Consider a statistical physical model on the d-regular infinite tree \(T_{d}\) described by a set of interactions \(\Phi \). Let \(\{G_{n}\}\) be a sequence of finite graphs with vertex sets \(V_n\) that locally converge to \(T_{d}\). From \(\Phi \) one can construct a sequence of corresponding models on the graphs \(G_n\). Let \(\{\mu _n\}\) be the resulting Gibbs measures. Here we assume that \(\{\mu _{n}\}\) converges to some limiting Gibbs measure \(\mu \) on \(T_{d}\) in the local weak\(^*\) sense, and study the consequences of this convergence for the specific entropies \(|V_n|^{-1}H(\mu _n)\).
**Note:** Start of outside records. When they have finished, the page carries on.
/-- The last code of the track ends the run (R168). -/
theorem sampled_over (h : s.RunsAlone) (h8 : s.adu.bitpos + codeWidth s.adu = 8)
    (hlast : s.adu.bptr + 1 = s.trkLen[s.adu.atrk]) : s.sampled.RunOver := by
  obtain ⟨d, adj, hregs⟩ := nextAdu_eq_sampleRegs Config.tables s.unconsumed s.adu
  obtain ⟨-, -, -, hcur, -, htrk⟩ := sampleRegs_tail (codeWidth s.adu) d adj s.unconsumed s.adu
  obtain ⟨hbit, hptr⟩ := sampleRegs_endsByte _ d adj s.unconsumed s.adu h8
  have hbits := unconsumed_lt s h.adu.cur_lt
  rw [show 8 - s.adu.bitpos = codeWidth s.adu by omega] at hbits
  rw [State.sampled, hregs]
  obtain ⟨hmode, hdone, -⟩ := emitSample_ended _ s ((runEnded_iff htrk).2 ⟨hbit, hptr.trans hlast⟩)
  exact
    { mode := hmode
      done := hdone
      bptr := by simpa [hptr, htrk] using hlast
      bitpos := by simp [hbit]
      cur := by simp [hcur, shiftRight_eq_zero_of_lt hbits] }

/-- Any other code leaves the run at its next boundary (R192). -/
theorem sampled_goesOn (h : s.RunsAlone)
    (hn : ¬ (s.adu.bitpos + codeWidth s.adu = 8 ∧ s.adu.bptr + 1 = s.trkLen[s.adu.atrk])) : s.sampled.RunsAlone := by
  obtain ⟨d, adj, hregs⟩ := nextAdu_eq_sampleRegs Config.tables s.unconsumed s.adu
  obtain ⟨-, -, -, -, -, htrk⟩ := sampleRegs_tail (codeWidth s.adu) d adj s.unconsumed s.adu
  have hinv := sampleRegs_inv d adj s.unconsumed s.adu h.adu (unconsumed_lt s h.adu.cur_lt)
    (by rw [← h.bptr_succ]; exact BitVec.isLt _)
  have hgo : runEnded (sampleRegs (codeWidth s.adu) d adj s.unconsumed s.adu) s = false := by
    rw [← Bool.not_eq_true, runEnded_iff htrk]
    rintro ⟨hbit, hptr⟩
    by_cases h8 : s.adu.bitpos + codeWidth s.adu = 8
    · exact hn ⟨h8, (sampleRegs_endsByte _ d adj _ _ h8).2.symm.trans hptr⟩
    · have hstay := (sampleRegs_insideByte _ d adj s.unconsumed s.adu h8).1
      have hwidth := (codeWidth_fits s.adu h.adu.bitpos_mem).1
      omega
  rw [State.sampled, hregs]
  have hmode := (emitSample_goesOn _ s hgo).1.trans h.mode
  exact
    { mode := hmode
      pending := by simp [h.pending]
      adu := by simpa using hinv
      run := emitSample_runInv h.run htrk (sampleRegs_bptr_lt _ d adj _ s h.run) hmode }

/-- A sample step ends the run or leaves it at its next boundary. -/
theorem sampled_over_or_goesOn (h : s.RunsAlone) : s.sampled.RunOver ∨ s.sampled.RunsAlone := by
  by_cases hlast : s.adu.bitpos + codeWidth s.adu = 8 ∧ s.adu.bptr + 1 = s.trkLen[s.adu.atrk]
  · exact .inl (h.sampled_over hlast.1 hlast.2)
  · exact .inr (h.sampled_goesOn hlast)

end State.RunsAlone

/-! ### Every run ends -/

/-- The number of bits of the track that are consumed. -/
def Adu.bitIndex (a : Adu) : Nat := 8 * a.bptr.toNat + a.bitpos

/-- A sample step consumes the bits of its code (R167). -/
theorem State.RunsAlone.sampled_bitIndex {s : State} (h : s.RunsAlone) :
    s.sampled.adu.bitIndex = s.adu.bitIndex + codeWidth s.adu := by
  obtain ⟨d, adj, hregs⟩ := nextAdu_eq_sampleRegs Config.tables s.unconsumed s.adu
  rw [State.sampled, emitSample_adu, hregs]
  exact sampleRegs_position _ d adj s.unconsumed s.adu (by rw [← h.bptr_succ]; exact BitVec.isLt _)

/-- At the end all bits are consumed. -/
theorem State.RunOver.bitIndex_eq {s : State} (h : s.RunOver) :
    s.adu.bitIndex = 8 * s.trkLen[s.adu.atrk].toNat := by
  rw [Adu.bitIndex, h.bptr, h.bitpos, Nat.add_zero]

/-- From each boundary the run ends, with two to four bits consumed for each sample (R190, R307): by induction on a bound
of the bits left. -/
theorem State.RunsAlone.ends (m : Nat) : ∀ {s : State}, s.RunsAlone →
    8 * s.trkLen[s.adu.atrk].toNat ≤ s.adu.bitIndex + m →
    ∃ xs t, Emitted s xs t ∧ t.RunOver ∧ s.adu.bitIndex + 2 * xs.length ≤ t.adu.bitIndex ∧
      t.adu.bitIndex ≤ s.adu.bitIndex + 4 * xs.length := by
  induction m with
  | zero =>
    intro s h hm
    have hlt := h.run.bptr_lt
    have hfits := codeWidth_fits s.adu h.adu.bitpos_mem
    unfold Adu.bitIndex at hm
    omega
  | succ m ih =>
    intro s h hm
    have hwidth := (codeWidth_fits s.adu h.adu.bitpos_mem).1
    have hpos := h.sampled_bitIndex
    have hstep := h.emitted
    obtain hover | hrun := h.sampled_over_or_goesOn
    · refine ⟨_, _, hstep, hover, ?_⟩
      rw [List.length_singleton]
      omega
    · have hlen : s.sampled.trkLen[s.sampled.adu.atrk] = s.trkLen[s.adu.atrk] := by simp [hstep.trkLen, hstep.atrk]
      obtain ⟨xs, t, hrest, hover, hlow, hhigh⟩ := ih hrun (by rw [hlen]; omega)
      refine ⟨_, t, hstep.trans hrest, hover, ?_⟩
      rw [List.length_append, List.length_singleton]
      omega

/-- Settles O55: the invariant gives a run that the host leaves alone, and at its end the whole track is consumed. -/
theorem runsEnd : Obligations.RunsEnd := by
  intro s hi hm hp
  have hrun : s.RunsAlone := ⟨hm, hp, hi.adu, hi.run hm⟩
  obtain ⟨xs, t, hemit, hover, hlow, hhigh⟩ := hrun.ends _ (Nat.le_add_left _ _)
  have htrk : t.trkLen[t.adu.atrk] = s.trkLen[s.adu.atrk] := by simp [hemit.trkLen, hemit.atrk]
  have hend := hover.bitIndex_eq
  rw [htrk] at hend
  unfold Adu.bitIndex at hend hlow hhigh
  exact ⟨xs.length, t, by omega, by omega, hemit.run, hover.mode, hover.done, hemit.nout, hover.bptr.trans htrk,
    hover.bitpos, hover.cur⟩

end Sys2Proof.Machine

/-! A run computes the function `decode` (R193): the codes, the bytes, the track, and the start. -/

namespace Sys2Proof.Machine

/-! ### One code -/

/-- The function's variables in the codec registers. -/
def Adu.vars (a : Adu) : CodecVars := { pred := a.pred, sidx := a.sidx, diff := a.diff }

/-- The function emits the machine's sample (R166). -/
theorem vars_sample (a : Adu) : a.vars.sample = sampleOf a.pred := by
  apply BitVec.eq_of_toNat_eq
  have h := sampleOf_toNat a.pred
  simp only [CodecVars.sample, Adu.vars, BitVec.toNat_ofInt]
  omega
We show that the limit supremum of \(|V_n|^{-1}H(\mu _n)\) is bounded above by the percolative entropy \(H_{\textit{perc}}(\mu )\), a function of \(\mu \) itself, and that \(|V_n|^{-1}H(\mu _n)\) actually converges to \(H_{\textit{perc}}(\mu )\) in case \(\Phi \) exhibits strong spatial mixing on \(T_d\). When it is known to exist, the limit of \(|V_n|^{-1}H(\mu _n)\) is most commonly shown to be given by the Bethe ansatz. Percolative entropy gives a different formula, and we do not know how to connect it to the Bethe ansatz directly. We discuss a few examples of well-known models for which the latter result holds in the high temperature regime.